Directions for this task - Starting at the top of the data and ending with the line that holds "def MayWrite (s", transcribe each line exactly; include both ends.
◇ ◇ ◇ ◇
-- ==== Sys2Proof/Machine/Core.lean ====
section
/-! DEFINITION. The machine as the host runs it. -/

def Sys2Proof.core : Host.Core := { State := Sys2Proof.Machine.State, Fault := Sys2Proof.Machine.Fault, Refusal := Sys2Proof.Machine.Refusal, step := Sys2Proof.Machine.step, reset := Sys2Proof.Machine.State.reset }
end

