-- ==== Sys2Proof/Safety.lean ====
section
/-! DEFINITION. The terms that claims are stated in: where a command leads, what it leaves alone, which events it raises,
and the invariants of a run. -/

namespace Sys2Proof.Machine

/-! ### Where a command leads -/

/-- A command answers a next state, of which `P` holds. -/
def Leads (c : Instr) (s : State) (P : State → Prop) : Prop := ∃ t, exec c s = .next t ∧ P t

/-- Between two commands nothing of the last one is left to do: no Lineside trip and no track's fence is due, a device in Running
or Caution has an unfenced track, and no export of the maintenance path and no rise of the export mark waits to be carried out
(R175, R178, R282, R288, R443). -/
def Quiet (s : State) : Prop :=
  s.tripsDue = [] ∧ fenceDue s = false ∧ (sealing s = true → unfenced s ≠ []) ∧ usbDue s = false ∧ s.log.raised = false

/-- No seal mismatch stands in memory, a register, a context or a block's private memory (R24). -/
def SealsWhole (s : State) : Prop := s.badCells = [] ∧ s.badPrivate = []

/-- Nothing waits for a waybill in flight: no track's fence, no export of the maintenance path (R175, R282). -/
def NothingPends (s : State) : Prop :=
  Quiet s ∧ s.hlk.usbWait = [] ∧ ∀ i, i < 8 → (trackAt s i).dense = false ∧ (trackAt s i).fencing = false

/-- A master's write of a register reaches it: main power is on, the routes permit it, the host's gate of R53 is open, and the
register's cell holds no seal mismatch (R25, R53, R416). -/
def MayWrite (s : State) (m : Master) (a : Nat) : Prop :=
  mainPower s = true ∧ permits s m .write a = true ∧ hostHeld s m a = false ∧ regBad s a = false

/-- A master's read of a register reaches it (R24, R53, R416, R572). -/
def MayRead (s : State) (m : Master) (a : Nat) : Prop :=
  mainPower s = true ∧ permits s m .read a = true ∧ hostHeld s m a = false ∧ limitedView m a = false ∧ regBad s a = false

/-- `n` bytes of plain memory that a master may read, and that hold no seal mismatch (R24, R28, R416). -/
def PlainRead (s : State) (m : Master) (a n : Nat) : Prop :=
  meetsSpecial a n = false ∧ ∀ x ∈ partRanges a n,
    mapped x.1 = true ∧ permits s m .read x.1 = true ∧ badCell? s x.1 x.2 = none

/-- `n` bytes of plain memory that a master may write, where no cell written in part holds a seal mismatch (R25, R28, R322,
R416). -/
def PlainWrite (s : State) (m : Master) (a n : Nat) : Prop :=
  meetsSpecial a n = false ∧ ∀ x ∈ partRanges a n,
    mapped x.1 = true ∧ permits s m .write x.1 = true ∧ badPartial? s x.1 x.2 = none ∧ isRam x.1 = true ∧
    opRamClosed s m x.1 x.2 = false

/-! ### Frames -/

/-- The parts of the state that raising events may change, taken from `t`: pending bits, the trace, vectors pended or sent
(R548 to R551, R571). -/
def withEvents (s t : State) : State :=
  { s with evtPend := t.evtPend, trace := t.trace, traceWrapped := t.traceWrapped, traceHead := t.traceHead,
           hlk := { s.hlk with pend := t.hlk.pend }, ports := { s.ports with hostOut := t.ports.hostOut } }

/-- Every register of the bank but the named ones reads as before. -/
def SameRegs (s t : State) (but : List Nat) : Prop := ∀ a, a ∉ but → getR t a = getR s a

/-- Exactly the named sources were raised: their pending bits are set, every other stays, and nothing went to the host but
messages. -/
def Raises (s t : State) (l : List Nat) : Prop :=
  (∀ k, k < 1024 → isPending t k = (isPending s k || l.contains k)) ∧
    ∃ v : List (BitVec 11), t.ports.hostOut = s.ports.hostOut ++ v.map HostWrite.msix

/-- A command of registers and events: nothing changed but the named registers and what the named events change. -/
def OnlyRegs (s t : State) (regs events : List Nat) : Prop :=
  t = withEvents { s with regs := t.regs } t ∧ SameRegs s t regs ∧ Raises s t events

/-! ### Completions -/

/-- The waybill `f` stands at a position of a line whose record holds no seal mismatch (R86), is in firmware's or the Hump's
hands, and is the one its name finds. -/
def WaybillAt (s : State) (l pos op : Nat) (f : Flight) : Prop :=
  flightAt s l pos op = some f ∧ flight? s l f.id = some f ∧ recordBad s l = false

/-- Where the next completion record of a line goes (R82, R87). -/
def nextDownEntry (r : Line) : DWord := r.dnBase + BitVec.ofNat 64 (64 * (r.dnTail % 2 ^ r.dnLog2))

/-- A waybill of a line was answered over a trained link: its output data, then its completion record at the Down tail,
which advances; the waybill is no longer in flight, and the line group's event is raised (R51, R100, R134). Each write goes out
in requests of the function's payload (R48). -/
def Answered (s t : State) (l : Nat) (f : Flight) (outs : List (DWord × Bytes)) (status flags seq : Nat) (result : Bytes) :
    Prop :=
  (∃ pre rest : List HostWrite, (∀ w ∈ pre, ∃ v, w = HostWrite.msix v) ∧
    t.ports.hostOut = s.ports.hostOut ++ pre ++ outs.flatMap (fun e => packets e.1 e.2) ++
      packets (nextDownEntry (getLine s l)) (completionRecord f.raw status (flags + gaspFlag f.gasp) seq
        f.admitTtc.toNat (epochOf s f.admitTtc.toNat) result) ++ rest) ∧
  (getLine t l).dnTail = bump (getLine s l).dnLog2 (getLine s l).dnTail ∧
  (getLine t l).flights = (getLine s l).flights.filter (fun g => !decide (g.id = f.id)) ∧
  isPending t (512 + l / 1024) = true

/-- A service waybill on a line whose context is in the cache and holds no seal mismatch, over a trained link. -/
def ServiceAt (s : State) (l pos op : Nat) (f : Flight) (c : Context) : Prop :=
  WaybillAt s l pos op f ∧ l ≠ 0 ∧ l < 2 ^ 19 ∧ ctx? s l = some c ∧ ctxBad s l = false ∧ s.hlk.up = true ∧ Quiet s

/-- A record was handed to staging (R275, R278). -/
def Recorded (s t : State) (typ : Byte) (body : Bytes) : Prop :=
  t.log.staging = s.log.staging ++ [{ frames := framesOf s typ body, delta := [], manifest := false, ckpt := none }]

/-! ### Invariants of a run -/

/-- Memory in its one canonical form: addresses rise strictly and no entry is the zero that an unlisted address reads as. -/
def Memory.wf (m : List Host.Cell) : Bool := mwfD (fun _ => (0 : Byte)) m

/-- The register file of a world: w0 reads 0, p0 reads 1, PC and VBASE are word addresses, and at most 24 return addresses
are held (R360, R392). -/
def World.ok (w : World) : Prop :=
  w.w[0] = 0 ∧ w.p.getLsbD 0 = true ∧ w.pc.toNat % 4 = 0 ∧ w.vbase.toNat % 4 = 0 ∧ w.rstack.length ≤ 24

/-- Every core world is as R360 has it. -/
def CoresOk (s : State) : Prop := ∀ c ∈ s.cores.toList, c.plat.ok ∧ c.sig.ok

end Sys2Proof.Machine
end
◇ ◇ ◇ ◇
Task solution -
-- ==== Sys2Proof/Machine/Core.lean ====
section
/-! DEFINITION. The machine as the host runs it. -/

def Sys2Proof.core : Host.Core := { State := Sys2Proof.Machine.State, Fault := Sys2Proof.Machine.Fault, Refusal := Sys2Proof.Machine.Refusal, step := Sys2Proof.Machine.step, reset := Sys2Proof.Machine.State.reset }
end

-- ==== Sys2Proof/Safety.lean ====
section
/-! DEFINITION. The terms that claims are stated in: where a command leads, what it leaves alone, which events it raises,
and the invariants of a run. -/

namespace Sys2Proof.Machine

/-! ### Where a command leads -/

/-- A command answers a next state, of which `P` holds. -/
def Leads (c : Instr) (s : State) (P : State → Prop) : Prop := ∃ t, exec c s = .next t ∧ P t

/-- Between two commands nothing of the last one is left to do: no Lineside trip and no track's fence is due, a device in Running
or Caution has an unfenced track, and no export of the maintenance path and no rise of the export mark waits to be carried out
(R175, R178, R282, R288, R443). -/
def Quiet (s : State) : Prop :=
  s.tripsDue = [] ∧ fenceDue s = false ∧ (sealing s = true → unfenced s ≠ []) ∧ usbDue s = false ∧ s.log.raised = false

/-- No seal mismatch stands in memory, a register, a context or a block's private memory (R24). -/
def SealsWhole (s : State) : Prop := s.badCells = [] ∧ s.badPrivate = []

/-- Nothing waits for a waybill in flight: no track's fence, no export of the maintenance path (R175, R282). -/
def NothingPends (s : State) : Prop :=
  Quiet s ∧ s.hlk.usbWait = [] ∧ ∀ i, i < 8 → (trackAt s i).dense = false ∧ (trackAt s i).fencing = false

/-- A master's write of a register reaches it: main power is on, the routes permit it, the host's gate of R53 is open, and the
register's cell holds no seal mismatch (R25, R53, R416). -/
def MayWrite (s : State) (m : Master) (a : Nat) : Prop :=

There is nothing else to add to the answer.